We often want to purchase DNA kits for relatives, especially during the holidays when there are so many sales. (There are links for free shipping on tests in addition to sale prices at the end of this article. If you already know who to test, pop on down to the Sales section, now.)
Everyone is on a budget, so who should we test to obtain results that are relevant to our genealogy?
We tell people to test as many family members as possible – but what does that really mean?
Testing everyone may not be financially viable, nor necessary for genealogy, so let’s take a look at how to decide where to spend YOUR testing dollars to derive the most benefit.
It’s All Relative😊
When your ancestors had children, those children inherited different pieces of your ancestors’ DNA.
Therefore, it’s in your best interest to test all of the direct descendants generationally closest to the ancestor that you can find.

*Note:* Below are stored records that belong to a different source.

theorem Inflate.Leads.extends {d d' : Inflate} (h : Inflate.Leads d d') : Inflate.Extends d d' := by
  obtain ⟨n, rfl⟩ := h
  induction n generalizing d with
  | zero => exact .refl d
  | succ n ih =>
    rw [Function.iterate_succ_apply]
    exact d.extends_step.trans ih

/-! ## Running an element -/

theorem Inflate.fetchAndRun_eq {d : Inflate} {r : Reader} {i : Instr} (h : d.fetch = (r, .ok i)) :
    d.fetchAndRun = Inflate.run { d with br := r } i := by
  unfold Inflate.fetchAndRun
  rw [h]

/-- A state after its reader moved and its state, block type and final mark changed stands further on. -/
theorem Inflate.At.moved {d d' : Inflate} {p n : Nat} {x : List Byte} {q q' : DxState} (h : d.At p x q) (hr : d'.br = d.br.past n)
    (hn : p + n ≤ 8 * d.br.len.toNat) (hm : d'.mem = d.mem) (hd : d'.dx.dst = d.dx.dst) (hc : d'.dx.cap = d.dx.cap)
    (ho : d'.dx.outpos = d.dx.outpos) (he : d'.dx.err = .success) (hs : d'.dx.seq = []) (hq : d'.dx.state = q') :
    d'.At (p + n) x q' := by
  have hp : (d.br.past n).bitpos.toNat = p + n := by rw [Reader.past_bitpos (by rw [h.pos]; omega), h.pos]
  refine ⟨?_, ?_, ?_, ?_, ?_, ?_, ?_, ?_, he, hs, hq⟩
  · rw [ho, hc]; exact h.fits
  · rw [hd, hc]; exact h.dst
  · rw [hr]; exact h.src
  · rw [hr, hd, hc]; exact h.apart
  · rw [hr, hp]
  · rw [hr]; exact hn
  · rw [ho]; exact h.count
  · rw [hm, hd]; exact h.bytes

/-- A block header (rules R131, R364). -/
theorem Inflate.step_header {d : Inflate} {p : Nat} {x : List Byte} (h : d.At p x .blockHeader) {i : Instr}
    (he : i.expect = .header) (hh : d.br.holds d.mem (encode Codes.fixed i)) :
    d.step = Inflate.run { d with br := d.br.past 3 } i := by
  have hf : d.fetch = (d.br.past 3, .ok i) := by
    unfold Inflate.fetch
    rw [h.state]
    exact readHeader_of_holds he hh (by have := h.inside; rw [h.pos]; omega)
  unfold Inflate.step
  rw [h.state]
  exact Inflate.fetchAndRun_eq hf

/-- The end of a block (rules R372, R376). -/
def afterBlockState (final : Bool) : DxState := if final then .done else .blockHeader

theorem Inflate.blockDone_eq {d : Inflate} (h : d.br.bitpos.toNat ≤ 8 * d.br.len.toNat) :
    d.blockDone = d.goto (afterBlockState d.dx.bfinal) := by
  unfold Inflate.blockDone Inflate.finish afterBlockState
  split
  · rw [if_neg (by omega)]
  · rfl

/-- The end-of-block symbol. -/
theorem Inflate.step_eob {d : Inflate} {c : Codes} {p : Nat} {x : List Byte} (h : d.At p x .decodeLoop) (f : d.From c)
    (hc : c.cover .eob = true) (hh : d.br.holds d.mem (encode c .eob)) (hb : p + (encode c .eob).length ≤ 8 * d.br.len.toNat) :
    d.step.At (p + (encode c .eob).length) x (afterBlockState d.dx.bfinal) := by
  have hf : d.fetch = (d.br.past (encode c .eob).length, .ok .eob) := by
    unfold Inflate.fetch
    rw [h.state]
    exact readLitlen_of_holds f rfl rfl hc hh (by rw [h.pos]; omega)
  have hs : d.step = Inflate.blockDone { d with br := d.br.past (encode c .eob).length } := by
    unfold Inflate.step
    rw [h.state]
    exact Inflate.fetchAndRun_eq hf
  have hp : (d.br.past (encode c .eob).length).bitpos.toNat = p + (encode c .eob).length := by
    rw [Reader.past_bitpos (by rw [h.pos]; omega), h.pos]
  rw [hs, Inflate.blockDone_eq (by show (d.br.past _).bitpos.toNat ≤ _; rw [hp]; exact hb)]
  exact h.moved rfl hb rfl rfl rfl rfl h.err h.seq rfl

/-- The bytes a self-overlapping copy leaves repeat the bytes before it (rule R104). -/
theorem Memory.copyForward_repeats {dst : Word} {n off len : Nat} {m : Memory} (hd : dst.toNat + (n + len) ≤ wordSpan)
    (h1 : 1 ≤ off) (ho : off ≤ n) {k : Nat} (hk : k < len) :
    (Memory.copyForward dst dst (n - off) n len m).read (bufferAddr dst (n + k)) = m.read (bufferAddr dst (n - off + k % off)) := by
  induction k using Nat.strongRecOn with
  | ind k ih =>
    rw [Memory.copyForward_self hd (by omega) hk]
    rcases Nat.lt_or_ge k off with hlt | hge
    · rw [Memory.copyForward_frame fun j hj => by rw [ne_eq, bufferAddr_inj (by omega) (by omega)]; omega, Nat.mod_eq_of_lt hlt]
    · rw [show n - off + k = n + (k - off) by omega, ih (k - off) (by omega) (by omega), ← Nat.mod_eq_sub_mod hge]

/-- A token's element makes the output what the token stands for (rules R371, R373). -/
theorem Inflate.step_token {d : Inflate} {c : Codes} {p : Nat} {x y : List Byte} {t : Token} (h : d.At p x .decodeLoop) (f : d.From c)
    (ht : t.inRange) (hc : c.cover t.elem = true) (hh : d.br.holds d.mem (encode c t.elem))
    (hb : p + (encode c t.elem).length ≤ 8 * d.br.len.toNat) (hy : expandTokens x [t] = some y) (hcap : y.length ≤ d.dx.cap.toNat) :
    d.step.At (p + (encode c t.elem).length) y .decodeLoop ∧ d.step.From c ∧ d.step.dx.bfinal = d.dx.bfinal := by
  obtain ⟨hw, hx⟩ := Token.elem_wellFormed ht
  have hf : d.fetch = (d.br.past (encode c t.elem).length, .ok t.elem) := by
    unfold Inflate.fetch
    rw [h.state]
    exact readLitlen_of_holds f hx hw hc hh (by rw [h.pos]; omega)
  have hs : d.step = Inflate.run { d with br := d.br.past (encode c t.elem).length } t.elem := by
    unfold Inflate.step
    rw [h.state]
    exact Inflate.fetchAndRun_eq hf
  have hp : (d.br.past (encode c t.elem).length).bitpos.toNat = p + (encode c t.elem).length := by
    rw [Reader.past_bitpos (by rw [h.pos]; omega), h.pos]
  have hcount := h.count
  have hdst := h.dst
  have grown : ∀ (mem : Memory) (n : Nat) (z : List Byte), d.dx.outpos.toNat + n ≤ d.dx.cap.toNat → y.length = x.length + n →
      mem.bytes d.dx.dst 0 (x.length + n) = y →
      d.step = { d with br := d.br.past (encode c t.elem).length, mem := mem, dx := { d.dx with outpos := d.dx.outpos + BitVec.ofNat 32 n } } →
      d.step.At (p + (encode c t.elem).length) y .decodeLoop ∧ d.step.From c ∧ d.step.dx.bfinal = d.dx.bfinal := by
    intro mem n _ hn hl hbytes e
    rw [e]
    refine ⟨⟨?_, h.dst, h.src, h.apart, hp, hb, ?_, ?_, h.err, h.seq, h.state⟩, ⟨f.litlen, f.offset, f.builtLL, f.builtOF⟩, rfl⟩
    · show (d.dx.outpos + BitVec.ofNat 32 n).toNat ≤ _
      rw [outpos_add hn]; exact hn
    · show (d.dx.outpos + BitVec.ofNat 32 n).toNat = _
      rw [outpos_add hn, hl, hcount]
    · show mem.bytes d.dx.dst 0 y.length = y
      rw [hl]; exact hbytes
  cases t with
  | lit v =>
    simp only [expandTokens, Option.some.injEq] at hy
    subst hy
    simp only [List.length_append, List.length_singleton] at hcap
    refine grown (d.mem.write (bufferAddr d.dx.dst d.dx.outpos.toNat) v) 1 [] (by omega) (by simp) ?_ ?_
    · rw [Memory.bytes_add]
      congr 1
      · refine Eq.trans (Memory.bytes_congr fun k hk => Memory.read_write_ne _ _ ?_) h.bytes
        rw [Nat.zero_add, ne_eq, bufferAddr_inj (by omega) (by omega)]
        omega
      · simp [Memory.bytes, hcount]
    · rw [hs]
      show Inflate.literal _ v = _
      unfold Inflate.literal
      rw [if_neg fun e => by
        have := congrArg BitVec.toNat (show d.dx.outpos = d.dx.cap from e); omega]
      rfl
  | copy len off =>
    obtain ⟨e1, e2, e3, e4⟩ := Token.copy_fields ht
    obtain ⟨h1, h2, h3, h4⟩ := ht
    obtain ⟨a1, a2, a3⟩ := lenSym_spec h1 h2
    obtain ⟨b1, b2, b3⟩ := offSym_spec h3 h4
    simp only [expandTokens] at hy
    split at hy
    · cases hy
    · rename_i hoff
      simp only [Option.some.injEq] at hy
      subst hy
      simp only [List.length_append, List.length_map, List.length_range] at hcap
      have mlen : matchLength (BitVec.ofNat 5 (lenSym len.toNat - 257)) (BitVec.ofNat 5 (len.toNat - lenBase (lenSym len.toNat - 257))) = len.toNat := by
        rw [matchLength, e1, e2]; omega
      have moff : matchOffset (BitVec.ofNat 5 (offSym off.toNat)) (BitVec.ofNat 13 (off.toNat - offBase (offSym off.toNat))) = off.toNat := by
        rw [matchOffset, e3, e4]; omega
      refine grown (Memory.copyForward d.dx.dst d.dx.dst (d.dx.outpos.toNat - off.toNat) d.dx.outpos.toNat len.toNat d.mem)
        len.toNat [] (by omega) (by simp) ?_ ?_
      · rw [Memory.bytes_add, hcount]
        refine congrArg₂ (· ++ ·) ?_ ?_
        · refine Eq.trans (Memory.bytes_congr fun k hk => Memory.copyForward_frame fun j hj => ?_) h.bytes
          rw [Nat.zero_add, ne_eq, bufferAddr_inj (by omega) (by omega)]
          omega
        · apply List.ext_getElem
          · simp [Memory.length_bytes]
          · intro k hk _
            rw [Memory.length_bytes] at hk
            have e := Memory.getD_bytes (Memory.copyForward d.dx.dst d.dx.dst (x.length - off.toNat) x.length len.toNat d.mem)
              d.dx.dst (0 + x.length) len.toNat k hk
            rw [List.getD_eq_getElem _ _ (by rw [Memory.length_bytes]; exact hk)] at e
            have hm : k % off.toNat < off.toNat := Nat.mod_lt _ (by omega)
            rw [e, Nat.zero_add, Memory.copyForward_repeats (by omega) h3 (by omega) hk, List.getElem_map, List.getElem_range]
            have g := Memory.getD_bytes d.mem d.dx.dst 0 x.length (x.length - off.toNat + k % off.toNat) (by omega)
            rw [h.bytes, Nat.zero_add] at g
            exact g.symm
      · rw [hs]
        show Inflate.replay _ _ _ = _
        unfold Inflate.replay
        rw [mlen, moff, if_neg (by show ¬ d.dx.outpos.toNat < _; omega), if_neg (by show ¬ d.dx.cap.toNat - d.dx.outpos.toNat < _; omega)]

It’s especially useful to test descendants of your own close ancestors – great-great-grandparents or closer – where there is a significant possibility that you will match your cousins.
All second cousins match, and roughly 90% (or more) of third cousins match.
This nifty chart compiled by ISOGG shows the probability statistics produced by the major testing companies regarding cousin matching relationships.
My policy is to test 4th cousins or closer. The more, the merrier.
- First cousins share grandparents.
- Second cousins share great-grandparents.
- Third cousins share great-great-grandparents.
The easiest way for me to see who these cousins might be is to open my genealogy software on my computer, select my great-great-grandparent, and click on descendants. Pretty much all software has a similar function.
The resulting list shows all of the descendants of that ancestor that I’ve entered in my software. Most genealogists already have or could construct this information with relative ease. These are the cousins you need to be talking to anyway, because they will have photos and stories that you don’t. If you don’t know them, there’s never been a better time to reach out and introduce yourself.
People You Already Know
Sometimes it’s easier to start with the family you already know and may see from time to time. Those are the people who will likely be the most beneficial to your genealogy.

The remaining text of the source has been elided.